Similarly, in Llanos & Arango (2012), it is stated that neural networks are an effective technique for analyzing the Mexican Stock Exchange performance. The model evaluated was univariable with historic quotations of the Price and Quotations Index (PQI) from November 8th of 1991 to January 27th of 2001. The authors used differential neural network analysis (DNNA) for estimating the evolution of the PQI behavior. Their findings include that for datasets in and out of the sample they obtained errors between 0.5% and 0.8%.

The authors, Rasheed & Alhaji (2012), recognized the contribution of periodic pattern analysis for predicting tendency in stock market prices. The proposed model was multivariable, comprised of the following twenty-three factors based on the ratios: the stock price for the day, number of shares outstanding, return on assets, earnings per share, investment to liability, operating income, gross margin, profit margin, revenue, volatility and industrial average volume corresponding to daily quotations from September of 2000 to December 2009. The authors used the suffix-tree algorithm to detect periodicity of the repeat substrings. They used a Sustainability Transitions Research Network (STRN) with algorithm for periodic patterns in non-uniformly sample series. They concluded that periodic patterns could help identify trends for a stock to facilitate the decision-making process in investments.

In Valdivia & Morales (2016), the authors implemented a neural network to determine the relative variable impact between the Mexican Price and Quotations Index (PQI) and the Dow Jones Industrial Average Index (DJIA), Customer Price Index (CPI), International Reserves (IR), Yields on Treasury Certificates (CETES), Monetary Aggregate (M1) and the Mexican Peso Dollar Exchange Rate (ER). The data sets correspond to the quotations from January of 2000 to May of 2015, in monthly prices. The researchers concluded that the factor RI is what shows the most relative impact in the behavior of the index.

Also, the performance of the Mexican Stock Exchange has been examined primarily from a fundamental perspective using macroeconomic factors. Among them we can present the studies of Cabrera, Coronado, Rojas & Romero-Meza (2018) who with Bayesian models studied volatility, mainly caused by variation in exchange rates, financial crises and the prices of some products such as oil. These authors found that the best approaches to a representation of reality are given by switching models in Markovian structures with endogenous determination.

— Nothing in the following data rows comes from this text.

-- ==== Sys2Proof/Machine/System.lean ====
section
/-! DEFINITION. BRK and NOP (45_stack_system_flags.md R194, R195): the handlers, and one meaning per row of
opcode_table.json. -/

namespace Sys2Proof.Machine

/-- BRK (R194, D3, D4, D5). The software interrupt: it takes its exception through the vector it shares with IRQ. -/
def opBrk (c : Ctx) (s : State) : State :=
  let pushed := if s.cfg.brkBBeforePush then setFlag .B true s.p else s.p
  let live := setFlag .B true s.p
  enterVector (c.pc0 + s.cfg.brkPushOffset) pushed (if s.cfg.brkSetsI then setFlag .I true live else live) irqVector s

/-- 0x00 `BRK`, R194. -/
def execBrk (s : State) : Res := runOp 0x00 .implied opBrk s

/-- NOP (R195). No state change beyond the generic advance. -/
def opNop (_ : Ctx) (s : State) : State :=
  s

/-- 0xEA `NOP`, R195. -/
def execNop (s : State) : Res := runOp 0xEA .implied opNop s

end Sys2Proof.Machine
end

On the other hand, Bermudez-Delgado, Bermudez-Delgado & Saucedo (2018) found that gold positively affects the price of the shares and those of oil negatively affects them, allowing from this conceptualization to establish monetary and fiscal policies. The great weight that, above all, oil has on the Mexican economy must be remembered.

In short, the models presented show a high degree of success subject to the assumptions with which they were built. It is from this perspective that an attempt will be made to test the effectiveness of different forecasting methods in order to determine which is the most efficient in terms of possible supports of the decision makers. In this sense it is hypothesized that the viability of the forecasting mechanism depends largely on exogenous variables such as risk aversion. (Hoque & Shah-Zaidi, 2018; Chang & Huang & Wang, 2019; Najafabadi, Khashei & Bijari, 2019, and many others on the abundant recent literature on the subject).


The model was built using a selection of macroeconomic variables from those found in the literature as relevant determinants for the Mexican Price and Quotations Index (PQI): Index Dow Jones Industrial Average (DJIA), National Index of Prices to Consumer (NIPC), Consumer Price Index (CPI), International Reserves (IR), Yields on Treasury Certificates (CETES28), the Mexican peso-dollar Exchange Rate (USDMX), Monetary Aggregate 1 (M1) and Sovereign Default Risk of Mexico (SDRM). The dataset is comprised of monthly prices from January of 2009 to December of 2016.

In order to determine the performance of each methodology we created two test cases: first, using the entire dataset to both train and test the model; and second, training with the dataset minus the last five elements which are used to test the model as predicting values. We also tried the resulting models five periods ahead of time. We ran both test cases for each methodology, and we used Mean Absolute Percent Error (MAPE) as error metric for models’ comparison, the computation of which is given by:



et mean error on time t, and et = at - ft

at is the current value

ft is the predicted value, and

n the number of elements

The experiments were tested using the platform WEKA 3.8 (Waikato Environment for Knowledge Analysis). This is a free-license toolbox which implements several techniques of predictors and classifiers most used in data mining. The settings of the algorithms used were the defaults given by WEKA.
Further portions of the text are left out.